■ **What is needed**:
Once you reach the line containing "[hostReadReg .decBusy (decoding" in the entries below, write out that line and each one after it down to the line containing "[some (some (.flag", exactly and with nothing added.

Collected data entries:
:::::

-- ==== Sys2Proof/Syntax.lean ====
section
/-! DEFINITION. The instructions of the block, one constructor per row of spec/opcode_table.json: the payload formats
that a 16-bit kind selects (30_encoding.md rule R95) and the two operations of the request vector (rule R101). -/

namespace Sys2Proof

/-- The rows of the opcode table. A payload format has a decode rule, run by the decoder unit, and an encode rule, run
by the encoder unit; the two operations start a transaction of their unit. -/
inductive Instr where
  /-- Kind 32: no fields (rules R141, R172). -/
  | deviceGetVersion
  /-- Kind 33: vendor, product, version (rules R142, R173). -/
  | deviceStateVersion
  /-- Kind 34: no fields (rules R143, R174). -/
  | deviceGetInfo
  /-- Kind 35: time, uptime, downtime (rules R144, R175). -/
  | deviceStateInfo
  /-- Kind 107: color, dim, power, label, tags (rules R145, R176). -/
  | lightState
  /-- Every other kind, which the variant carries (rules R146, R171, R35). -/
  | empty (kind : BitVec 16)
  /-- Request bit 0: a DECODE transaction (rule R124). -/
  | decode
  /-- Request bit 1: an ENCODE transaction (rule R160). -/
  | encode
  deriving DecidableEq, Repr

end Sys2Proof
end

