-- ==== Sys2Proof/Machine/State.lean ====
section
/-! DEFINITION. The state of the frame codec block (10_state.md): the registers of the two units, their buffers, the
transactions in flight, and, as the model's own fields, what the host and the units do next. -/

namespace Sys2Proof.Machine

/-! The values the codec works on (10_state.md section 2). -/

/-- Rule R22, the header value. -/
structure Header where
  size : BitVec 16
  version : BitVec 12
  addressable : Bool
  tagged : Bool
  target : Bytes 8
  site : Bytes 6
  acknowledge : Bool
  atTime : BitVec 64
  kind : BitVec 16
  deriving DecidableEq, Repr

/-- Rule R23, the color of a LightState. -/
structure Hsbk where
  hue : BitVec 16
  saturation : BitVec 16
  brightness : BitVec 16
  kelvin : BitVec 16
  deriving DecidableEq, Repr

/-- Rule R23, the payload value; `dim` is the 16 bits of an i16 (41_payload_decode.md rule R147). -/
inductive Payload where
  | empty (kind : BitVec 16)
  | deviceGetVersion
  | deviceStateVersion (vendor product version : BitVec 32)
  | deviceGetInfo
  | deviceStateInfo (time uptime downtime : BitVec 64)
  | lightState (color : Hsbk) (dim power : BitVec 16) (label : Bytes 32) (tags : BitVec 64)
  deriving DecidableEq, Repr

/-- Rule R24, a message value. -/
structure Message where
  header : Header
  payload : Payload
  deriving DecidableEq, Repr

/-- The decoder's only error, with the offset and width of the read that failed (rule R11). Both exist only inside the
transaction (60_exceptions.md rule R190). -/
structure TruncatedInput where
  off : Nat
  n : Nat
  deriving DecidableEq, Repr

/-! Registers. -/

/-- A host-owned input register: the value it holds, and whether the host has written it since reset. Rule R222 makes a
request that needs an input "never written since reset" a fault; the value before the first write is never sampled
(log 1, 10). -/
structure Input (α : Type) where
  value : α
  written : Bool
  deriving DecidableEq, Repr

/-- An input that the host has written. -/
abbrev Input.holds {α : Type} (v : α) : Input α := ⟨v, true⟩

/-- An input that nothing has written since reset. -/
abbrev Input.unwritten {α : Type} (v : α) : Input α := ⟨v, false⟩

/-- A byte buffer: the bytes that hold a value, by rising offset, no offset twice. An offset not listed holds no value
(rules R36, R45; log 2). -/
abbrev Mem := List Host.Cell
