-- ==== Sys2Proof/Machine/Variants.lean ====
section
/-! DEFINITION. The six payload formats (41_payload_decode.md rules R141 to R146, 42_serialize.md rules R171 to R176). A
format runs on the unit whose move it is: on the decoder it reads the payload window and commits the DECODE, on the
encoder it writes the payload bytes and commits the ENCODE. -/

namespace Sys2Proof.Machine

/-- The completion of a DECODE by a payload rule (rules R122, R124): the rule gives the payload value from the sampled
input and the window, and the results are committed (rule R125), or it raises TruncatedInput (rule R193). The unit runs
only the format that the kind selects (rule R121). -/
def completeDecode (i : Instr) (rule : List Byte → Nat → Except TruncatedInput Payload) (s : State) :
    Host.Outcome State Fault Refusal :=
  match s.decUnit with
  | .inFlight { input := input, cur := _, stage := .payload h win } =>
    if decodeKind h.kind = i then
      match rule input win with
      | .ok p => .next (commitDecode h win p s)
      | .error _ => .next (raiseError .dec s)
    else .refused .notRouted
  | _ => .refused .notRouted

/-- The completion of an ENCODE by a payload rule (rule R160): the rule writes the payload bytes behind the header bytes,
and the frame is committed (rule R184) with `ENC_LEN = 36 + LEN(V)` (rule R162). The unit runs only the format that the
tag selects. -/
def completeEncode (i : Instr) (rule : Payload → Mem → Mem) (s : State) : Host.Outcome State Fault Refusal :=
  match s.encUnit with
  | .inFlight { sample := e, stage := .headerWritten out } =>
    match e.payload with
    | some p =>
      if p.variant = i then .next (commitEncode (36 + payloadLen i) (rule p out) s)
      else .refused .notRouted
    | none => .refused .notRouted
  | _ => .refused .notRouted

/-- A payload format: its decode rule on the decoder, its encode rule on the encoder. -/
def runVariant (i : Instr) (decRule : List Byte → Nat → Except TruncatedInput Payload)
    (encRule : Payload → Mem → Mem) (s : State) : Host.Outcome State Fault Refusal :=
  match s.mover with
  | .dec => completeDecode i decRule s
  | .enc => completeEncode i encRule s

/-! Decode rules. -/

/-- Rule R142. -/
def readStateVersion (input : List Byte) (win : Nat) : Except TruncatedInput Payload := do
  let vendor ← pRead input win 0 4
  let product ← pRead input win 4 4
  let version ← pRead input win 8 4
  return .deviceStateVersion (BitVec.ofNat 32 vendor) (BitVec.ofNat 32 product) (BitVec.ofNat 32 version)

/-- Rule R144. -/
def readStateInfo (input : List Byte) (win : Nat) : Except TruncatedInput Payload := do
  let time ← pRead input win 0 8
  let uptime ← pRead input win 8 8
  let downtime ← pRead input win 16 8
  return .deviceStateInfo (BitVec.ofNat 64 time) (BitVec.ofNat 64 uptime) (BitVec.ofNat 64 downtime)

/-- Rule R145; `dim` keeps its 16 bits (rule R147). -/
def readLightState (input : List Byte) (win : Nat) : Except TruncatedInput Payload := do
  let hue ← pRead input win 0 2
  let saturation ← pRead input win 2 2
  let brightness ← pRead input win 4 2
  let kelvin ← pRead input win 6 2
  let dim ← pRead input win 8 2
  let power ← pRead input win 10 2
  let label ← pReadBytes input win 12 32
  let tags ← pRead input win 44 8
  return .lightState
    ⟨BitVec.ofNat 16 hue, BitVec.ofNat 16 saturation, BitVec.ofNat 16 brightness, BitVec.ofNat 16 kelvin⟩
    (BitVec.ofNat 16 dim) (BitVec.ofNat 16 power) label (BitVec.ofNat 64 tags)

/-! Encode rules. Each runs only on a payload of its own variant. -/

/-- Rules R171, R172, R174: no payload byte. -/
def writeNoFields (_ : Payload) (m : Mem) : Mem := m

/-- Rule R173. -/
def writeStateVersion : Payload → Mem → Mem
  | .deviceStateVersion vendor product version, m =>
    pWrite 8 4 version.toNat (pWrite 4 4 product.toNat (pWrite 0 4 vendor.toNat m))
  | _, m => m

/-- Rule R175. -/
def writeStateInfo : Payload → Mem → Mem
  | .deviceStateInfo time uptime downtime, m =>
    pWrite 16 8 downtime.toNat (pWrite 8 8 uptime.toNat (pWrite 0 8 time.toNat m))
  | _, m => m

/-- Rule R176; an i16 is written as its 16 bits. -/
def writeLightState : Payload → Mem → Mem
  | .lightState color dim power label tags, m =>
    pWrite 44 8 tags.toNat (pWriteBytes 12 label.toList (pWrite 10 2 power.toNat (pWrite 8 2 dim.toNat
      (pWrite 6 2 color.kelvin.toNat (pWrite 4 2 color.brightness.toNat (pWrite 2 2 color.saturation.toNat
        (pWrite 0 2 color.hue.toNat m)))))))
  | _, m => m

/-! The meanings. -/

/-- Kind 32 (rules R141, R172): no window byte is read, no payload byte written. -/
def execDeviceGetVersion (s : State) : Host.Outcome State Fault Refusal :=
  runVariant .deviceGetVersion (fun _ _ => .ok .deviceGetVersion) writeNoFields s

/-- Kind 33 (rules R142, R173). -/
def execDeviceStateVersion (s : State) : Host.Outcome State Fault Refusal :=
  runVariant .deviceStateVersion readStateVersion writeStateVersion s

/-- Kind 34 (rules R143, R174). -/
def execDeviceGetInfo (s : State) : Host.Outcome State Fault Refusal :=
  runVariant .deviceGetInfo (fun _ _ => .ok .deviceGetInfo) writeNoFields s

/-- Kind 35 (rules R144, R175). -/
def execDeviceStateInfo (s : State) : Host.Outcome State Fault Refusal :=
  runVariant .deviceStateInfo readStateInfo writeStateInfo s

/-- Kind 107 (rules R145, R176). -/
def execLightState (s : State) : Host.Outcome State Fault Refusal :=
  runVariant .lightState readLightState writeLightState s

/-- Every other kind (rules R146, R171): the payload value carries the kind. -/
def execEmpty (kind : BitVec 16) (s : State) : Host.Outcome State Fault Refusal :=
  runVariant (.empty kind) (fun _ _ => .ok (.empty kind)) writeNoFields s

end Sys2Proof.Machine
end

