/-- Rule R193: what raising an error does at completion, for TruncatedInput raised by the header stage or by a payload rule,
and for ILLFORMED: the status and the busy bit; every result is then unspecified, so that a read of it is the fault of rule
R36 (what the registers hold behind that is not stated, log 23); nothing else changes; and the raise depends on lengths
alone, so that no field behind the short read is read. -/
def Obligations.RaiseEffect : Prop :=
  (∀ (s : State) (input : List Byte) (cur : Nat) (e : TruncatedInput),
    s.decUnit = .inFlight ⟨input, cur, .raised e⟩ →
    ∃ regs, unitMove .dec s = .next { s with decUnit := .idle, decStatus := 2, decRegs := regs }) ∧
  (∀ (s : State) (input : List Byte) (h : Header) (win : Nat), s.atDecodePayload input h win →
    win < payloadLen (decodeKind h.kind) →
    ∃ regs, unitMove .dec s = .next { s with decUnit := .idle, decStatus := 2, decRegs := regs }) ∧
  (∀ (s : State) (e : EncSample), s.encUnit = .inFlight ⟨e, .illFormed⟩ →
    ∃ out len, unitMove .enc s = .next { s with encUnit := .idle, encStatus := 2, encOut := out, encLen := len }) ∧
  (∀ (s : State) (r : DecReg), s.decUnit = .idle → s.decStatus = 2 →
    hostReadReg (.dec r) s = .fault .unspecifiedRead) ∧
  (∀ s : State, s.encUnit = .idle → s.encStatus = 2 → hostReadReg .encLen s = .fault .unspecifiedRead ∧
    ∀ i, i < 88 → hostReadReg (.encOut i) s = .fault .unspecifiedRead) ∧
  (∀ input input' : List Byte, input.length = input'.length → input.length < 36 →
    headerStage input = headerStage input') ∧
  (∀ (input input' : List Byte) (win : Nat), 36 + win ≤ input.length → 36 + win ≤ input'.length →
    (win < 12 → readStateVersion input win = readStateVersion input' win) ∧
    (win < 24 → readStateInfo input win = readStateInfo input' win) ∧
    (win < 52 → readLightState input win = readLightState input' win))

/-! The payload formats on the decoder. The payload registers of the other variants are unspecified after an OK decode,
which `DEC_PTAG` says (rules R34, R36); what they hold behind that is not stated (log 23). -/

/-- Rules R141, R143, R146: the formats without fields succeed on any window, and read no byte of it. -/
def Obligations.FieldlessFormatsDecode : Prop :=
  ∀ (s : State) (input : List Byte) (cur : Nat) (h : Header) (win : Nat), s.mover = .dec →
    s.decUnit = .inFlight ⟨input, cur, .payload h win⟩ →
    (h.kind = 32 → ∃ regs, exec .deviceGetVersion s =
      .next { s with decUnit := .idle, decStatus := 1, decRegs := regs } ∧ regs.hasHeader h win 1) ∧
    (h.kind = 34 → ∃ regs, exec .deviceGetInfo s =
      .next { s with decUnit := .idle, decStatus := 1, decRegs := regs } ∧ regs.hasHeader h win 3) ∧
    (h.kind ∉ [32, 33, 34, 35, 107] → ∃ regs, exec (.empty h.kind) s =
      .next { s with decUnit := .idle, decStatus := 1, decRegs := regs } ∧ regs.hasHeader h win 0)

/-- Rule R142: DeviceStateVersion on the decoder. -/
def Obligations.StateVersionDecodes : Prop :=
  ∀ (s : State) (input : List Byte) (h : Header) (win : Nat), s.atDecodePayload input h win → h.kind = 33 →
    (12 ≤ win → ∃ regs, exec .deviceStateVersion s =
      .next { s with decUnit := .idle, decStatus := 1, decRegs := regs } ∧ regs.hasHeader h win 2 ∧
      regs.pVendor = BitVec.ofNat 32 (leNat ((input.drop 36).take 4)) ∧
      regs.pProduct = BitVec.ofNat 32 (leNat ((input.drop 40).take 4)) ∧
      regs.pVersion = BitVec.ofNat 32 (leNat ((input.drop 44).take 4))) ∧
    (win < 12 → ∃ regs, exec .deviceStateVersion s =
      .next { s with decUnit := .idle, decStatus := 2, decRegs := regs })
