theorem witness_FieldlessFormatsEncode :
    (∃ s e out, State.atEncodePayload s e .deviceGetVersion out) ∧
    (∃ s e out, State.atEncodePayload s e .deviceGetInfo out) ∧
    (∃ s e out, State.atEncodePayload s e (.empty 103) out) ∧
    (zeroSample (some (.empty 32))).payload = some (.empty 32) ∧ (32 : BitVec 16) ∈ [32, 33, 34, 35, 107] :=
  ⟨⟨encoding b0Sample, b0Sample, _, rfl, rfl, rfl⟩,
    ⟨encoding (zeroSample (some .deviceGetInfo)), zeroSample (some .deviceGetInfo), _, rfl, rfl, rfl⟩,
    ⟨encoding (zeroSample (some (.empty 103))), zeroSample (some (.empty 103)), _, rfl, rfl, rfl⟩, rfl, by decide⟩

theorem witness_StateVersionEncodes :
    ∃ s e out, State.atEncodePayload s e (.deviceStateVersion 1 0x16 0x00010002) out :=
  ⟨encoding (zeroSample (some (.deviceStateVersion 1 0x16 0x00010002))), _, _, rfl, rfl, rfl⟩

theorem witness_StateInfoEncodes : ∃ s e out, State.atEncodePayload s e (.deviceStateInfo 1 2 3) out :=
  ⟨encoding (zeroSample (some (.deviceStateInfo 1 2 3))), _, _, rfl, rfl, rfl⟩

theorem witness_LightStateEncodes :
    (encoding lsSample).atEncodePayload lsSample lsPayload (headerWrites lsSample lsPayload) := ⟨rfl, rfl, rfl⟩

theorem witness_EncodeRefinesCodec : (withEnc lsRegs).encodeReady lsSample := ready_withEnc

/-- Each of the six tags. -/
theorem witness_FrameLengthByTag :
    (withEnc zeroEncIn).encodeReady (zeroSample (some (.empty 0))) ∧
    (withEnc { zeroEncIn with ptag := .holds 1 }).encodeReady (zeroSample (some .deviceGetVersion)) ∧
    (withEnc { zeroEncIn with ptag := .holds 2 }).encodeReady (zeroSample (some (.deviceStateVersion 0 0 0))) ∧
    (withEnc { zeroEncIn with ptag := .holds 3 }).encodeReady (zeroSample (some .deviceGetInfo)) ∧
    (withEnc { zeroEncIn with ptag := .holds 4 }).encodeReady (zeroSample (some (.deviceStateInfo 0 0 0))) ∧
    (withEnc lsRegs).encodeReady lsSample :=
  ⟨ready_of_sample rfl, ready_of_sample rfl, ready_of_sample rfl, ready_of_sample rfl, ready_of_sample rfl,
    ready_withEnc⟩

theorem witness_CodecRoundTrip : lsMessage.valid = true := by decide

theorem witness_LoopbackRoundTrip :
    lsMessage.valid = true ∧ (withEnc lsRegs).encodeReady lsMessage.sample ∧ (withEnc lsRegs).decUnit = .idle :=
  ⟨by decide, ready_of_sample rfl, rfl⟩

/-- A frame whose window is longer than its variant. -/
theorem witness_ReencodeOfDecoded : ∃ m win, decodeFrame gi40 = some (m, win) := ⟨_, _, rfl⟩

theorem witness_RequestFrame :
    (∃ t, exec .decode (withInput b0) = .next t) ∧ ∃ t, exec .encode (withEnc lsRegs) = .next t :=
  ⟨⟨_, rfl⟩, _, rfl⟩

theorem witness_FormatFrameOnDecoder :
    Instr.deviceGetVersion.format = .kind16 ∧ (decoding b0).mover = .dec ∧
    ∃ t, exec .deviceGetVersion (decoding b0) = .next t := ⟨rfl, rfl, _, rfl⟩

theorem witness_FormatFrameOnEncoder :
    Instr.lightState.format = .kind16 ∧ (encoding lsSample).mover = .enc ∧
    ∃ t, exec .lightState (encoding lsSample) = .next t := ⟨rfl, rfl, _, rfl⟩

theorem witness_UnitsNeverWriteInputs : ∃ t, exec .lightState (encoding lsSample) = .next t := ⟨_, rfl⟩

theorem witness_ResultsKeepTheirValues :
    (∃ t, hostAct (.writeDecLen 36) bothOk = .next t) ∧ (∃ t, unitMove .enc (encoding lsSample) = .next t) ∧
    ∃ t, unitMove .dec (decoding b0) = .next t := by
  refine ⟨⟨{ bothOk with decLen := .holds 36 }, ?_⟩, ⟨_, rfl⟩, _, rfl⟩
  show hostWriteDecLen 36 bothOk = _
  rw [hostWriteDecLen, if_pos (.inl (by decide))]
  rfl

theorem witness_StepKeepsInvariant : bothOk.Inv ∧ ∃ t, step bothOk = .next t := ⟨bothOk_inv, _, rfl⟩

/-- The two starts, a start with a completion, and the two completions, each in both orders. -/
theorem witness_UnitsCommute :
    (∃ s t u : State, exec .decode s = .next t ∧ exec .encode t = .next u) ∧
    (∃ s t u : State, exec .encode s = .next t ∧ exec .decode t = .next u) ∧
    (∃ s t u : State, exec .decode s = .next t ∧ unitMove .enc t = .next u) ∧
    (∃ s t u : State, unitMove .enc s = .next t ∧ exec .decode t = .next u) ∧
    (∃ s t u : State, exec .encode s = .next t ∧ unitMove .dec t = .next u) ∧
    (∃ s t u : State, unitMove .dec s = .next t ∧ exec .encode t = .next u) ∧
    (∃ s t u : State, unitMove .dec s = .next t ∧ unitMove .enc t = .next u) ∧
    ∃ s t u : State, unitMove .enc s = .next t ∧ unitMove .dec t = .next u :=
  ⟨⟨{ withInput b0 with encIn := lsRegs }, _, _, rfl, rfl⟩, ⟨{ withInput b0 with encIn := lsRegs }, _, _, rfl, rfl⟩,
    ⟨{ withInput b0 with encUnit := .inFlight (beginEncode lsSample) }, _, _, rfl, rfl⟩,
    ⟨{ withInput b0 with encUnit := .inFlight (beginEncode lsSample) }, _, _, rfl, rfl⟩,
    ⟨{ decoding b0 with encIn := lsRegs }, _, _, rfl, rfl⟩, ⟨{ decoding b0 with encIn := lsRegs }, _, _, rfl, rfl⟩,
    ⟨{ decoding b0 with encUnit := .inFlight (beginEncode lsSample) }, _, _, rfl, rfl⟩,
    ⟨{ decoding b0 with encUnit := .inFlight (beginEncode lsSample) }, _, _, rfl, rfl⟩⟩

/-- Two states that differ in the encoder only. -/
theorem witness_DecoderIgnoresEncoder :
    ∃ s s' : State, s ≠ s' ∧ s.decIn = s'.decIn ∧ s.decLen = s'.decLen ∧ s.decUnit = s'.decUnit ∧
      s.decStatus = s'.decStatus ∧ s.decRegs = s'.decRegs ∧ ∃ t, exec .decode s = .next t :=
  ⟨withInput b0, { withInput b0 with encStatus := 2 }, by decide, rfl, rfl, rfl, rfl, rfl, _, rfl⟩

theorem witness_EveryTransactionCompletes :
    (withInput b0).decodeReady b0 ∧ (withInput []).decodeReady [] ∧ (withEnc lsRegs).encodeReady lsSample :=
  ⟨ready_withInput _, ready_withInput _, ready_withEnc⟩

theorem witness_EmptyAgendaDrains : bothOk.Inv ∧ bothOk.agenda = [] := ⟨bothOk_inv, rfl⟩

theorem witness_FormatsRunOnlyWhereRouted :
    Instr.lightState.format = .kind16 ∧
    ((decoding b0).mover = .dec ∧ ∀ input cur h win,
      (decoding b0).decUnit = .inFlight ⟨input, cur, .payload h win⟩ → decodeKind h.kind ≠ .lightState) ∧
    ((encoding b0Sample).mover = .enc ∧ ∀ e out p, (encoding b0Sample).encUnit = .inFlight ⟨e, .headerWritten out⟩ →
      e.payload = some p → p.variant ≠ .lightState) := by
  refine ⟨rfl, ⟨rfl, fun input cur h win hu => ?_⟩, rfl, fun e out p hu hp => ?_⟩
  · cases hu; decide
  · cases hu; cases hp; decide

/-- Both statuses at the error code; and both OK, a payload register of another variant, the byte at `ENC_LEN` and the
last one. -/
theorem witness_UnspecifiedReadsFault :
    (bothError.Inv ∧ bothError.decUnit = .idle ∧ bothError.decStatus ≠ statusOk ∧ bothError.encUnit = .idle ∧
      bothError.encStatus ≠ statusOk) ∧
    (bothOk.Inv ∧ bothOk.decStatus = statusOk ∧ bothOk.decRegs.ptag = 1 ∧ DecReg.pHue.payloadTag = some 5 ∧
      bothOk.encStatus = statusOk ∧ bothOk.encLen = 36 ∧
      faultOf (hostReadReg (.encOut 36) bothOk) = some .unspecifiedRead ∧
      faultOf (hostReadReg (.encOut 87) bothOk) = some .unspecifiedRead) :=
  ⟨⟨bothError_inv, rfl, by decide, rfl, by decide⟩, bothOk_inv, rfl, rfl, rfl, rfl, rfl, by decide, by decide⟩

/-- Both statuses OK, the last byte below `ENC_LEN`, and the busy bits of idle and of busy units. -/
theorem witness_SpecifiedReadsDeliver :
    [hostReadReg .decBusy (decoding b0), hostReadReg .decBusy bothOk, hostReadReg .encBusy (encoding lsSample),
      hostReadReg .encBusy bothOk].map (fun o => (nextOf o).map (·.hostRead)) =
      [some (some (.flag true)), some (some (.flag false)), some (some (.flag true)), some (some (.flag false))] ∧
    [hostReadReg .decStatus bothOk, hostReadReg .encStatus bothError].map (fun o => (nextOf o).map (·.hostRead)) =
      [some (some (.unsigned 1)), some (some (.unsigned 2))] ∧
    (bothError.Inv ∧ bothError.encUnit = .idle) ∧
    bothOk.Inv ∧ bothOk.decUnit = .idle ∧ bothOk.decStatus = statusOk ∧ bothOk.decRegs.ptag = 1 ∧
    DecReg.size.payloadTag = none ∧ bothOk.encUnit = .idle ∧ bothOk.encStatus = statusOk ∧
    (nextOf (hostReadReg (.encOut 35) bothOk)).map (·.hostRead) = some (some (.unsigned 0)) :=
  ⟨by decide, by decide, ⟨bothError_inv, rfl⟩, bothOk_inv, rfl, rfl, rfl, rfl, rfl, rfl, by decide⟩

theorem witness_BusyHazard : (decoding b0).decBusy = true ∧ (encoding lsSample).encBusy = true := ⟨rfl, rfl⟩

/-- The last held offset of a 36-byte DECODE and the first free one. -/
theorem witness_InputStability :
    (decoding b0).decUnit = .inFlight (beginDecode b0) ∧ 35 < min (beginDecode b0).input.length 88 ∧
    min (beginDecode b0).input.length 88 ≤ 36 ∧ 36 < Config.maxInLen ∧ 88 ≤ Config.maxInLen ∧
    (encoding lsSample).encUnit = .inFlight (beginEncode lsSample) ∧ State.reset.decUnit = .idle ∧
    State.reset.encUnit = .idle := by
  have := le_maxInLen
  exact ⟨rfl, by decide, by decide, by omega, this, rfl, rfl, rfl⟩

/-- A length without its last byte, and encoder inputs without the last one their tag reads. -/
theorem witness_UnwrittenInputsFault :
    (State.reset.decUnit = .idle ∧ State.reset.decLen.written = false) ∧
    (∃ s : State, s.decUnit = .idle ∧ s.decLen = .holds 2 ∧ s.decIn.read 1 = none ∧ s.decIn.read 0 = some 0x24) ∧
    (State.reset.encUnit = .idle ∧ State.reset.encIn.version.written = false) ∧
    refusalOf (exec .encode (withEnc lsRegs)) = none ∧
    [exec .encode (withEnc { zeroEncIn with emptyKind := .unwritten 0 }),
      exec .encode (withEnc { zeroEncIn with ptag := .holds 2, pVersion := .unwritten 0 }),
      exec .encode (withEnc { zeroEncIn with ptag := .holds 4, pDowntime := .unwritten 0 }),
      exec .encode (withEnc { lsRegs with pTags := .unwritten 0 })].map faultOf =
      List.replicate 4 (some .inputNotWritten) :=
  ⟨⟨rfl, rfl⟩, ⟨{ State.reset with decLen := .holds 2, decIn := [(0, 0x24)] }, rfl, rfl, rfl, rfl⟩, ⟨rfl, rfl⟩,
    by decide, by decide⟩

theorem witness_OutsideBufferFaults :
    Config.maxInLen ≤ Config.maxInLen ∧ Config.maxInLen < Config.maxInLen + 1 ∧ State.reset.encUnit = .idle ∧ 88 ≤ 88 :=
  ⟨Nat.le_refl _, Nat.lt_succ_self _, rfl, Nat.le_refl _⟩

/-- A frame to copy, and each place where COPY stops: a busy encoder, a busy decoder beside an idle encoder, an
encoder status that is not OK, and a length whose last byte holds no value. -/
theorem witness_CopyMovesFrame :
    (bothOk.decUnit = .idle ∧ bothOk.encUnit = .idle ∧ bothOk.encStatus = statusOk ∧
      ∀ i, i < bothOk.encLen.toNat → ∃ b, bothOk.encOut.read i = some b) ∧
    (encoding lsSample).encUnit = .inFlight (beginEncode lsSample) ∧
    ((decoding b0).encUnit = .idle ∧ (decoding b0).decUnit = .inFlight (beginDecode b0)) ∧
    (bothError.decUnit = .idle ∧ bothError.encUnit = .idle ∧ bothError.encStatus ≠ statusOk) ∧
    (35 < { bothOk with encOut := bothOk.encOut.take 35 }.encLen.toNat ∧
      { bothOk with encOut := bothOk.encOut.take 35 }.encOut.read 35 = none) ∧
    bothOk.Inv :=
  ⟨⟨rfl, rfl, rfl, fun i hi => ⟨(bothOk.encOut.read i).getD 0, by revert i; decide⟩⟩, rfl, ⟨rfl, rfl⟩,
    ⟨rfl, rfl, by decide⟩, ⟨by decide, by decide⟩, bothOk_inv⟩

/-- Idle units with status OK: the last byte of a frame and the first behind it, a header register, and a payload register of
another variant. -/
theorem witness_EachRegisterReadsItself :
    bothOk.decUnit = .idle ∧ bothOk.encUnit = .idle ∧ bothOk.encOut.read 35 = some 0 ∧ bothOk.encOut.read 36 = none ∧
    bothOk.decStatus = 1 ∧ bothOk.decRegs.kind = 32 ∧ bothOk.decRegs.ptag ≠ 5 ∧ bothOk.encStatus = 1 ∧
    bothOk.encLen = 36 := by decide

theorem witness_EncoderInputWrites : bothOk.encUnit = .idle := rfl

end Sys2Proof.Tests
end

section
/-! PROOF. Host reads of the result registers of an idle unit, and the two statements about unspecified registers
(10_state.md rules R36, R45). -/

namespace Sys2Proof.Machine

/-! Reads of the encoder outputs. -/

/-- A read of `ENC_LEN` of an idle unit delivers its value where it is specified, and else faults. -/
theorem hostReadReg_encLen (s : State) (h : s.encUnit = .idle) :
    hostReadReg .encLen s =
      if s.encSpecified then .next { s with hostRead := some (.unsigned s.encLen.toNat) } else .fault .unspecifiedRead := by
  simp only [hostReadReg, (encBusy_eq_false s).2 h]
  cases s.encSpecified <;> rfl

:::::

■ **Final answer**:
    [hostReadReg .decBusy (decoding b0), hostReadReg .decBusy bothOk, hostReadReg .encBusy (encoding lsSample),
      hostReadReg .encBusy bothOk].map (fun o => (nextOf o).map (·.hostRead)) =
      [some (some (.flag true)), some (some (.flag false)), some (some (.flag true)), some (some (.flag false))] ∧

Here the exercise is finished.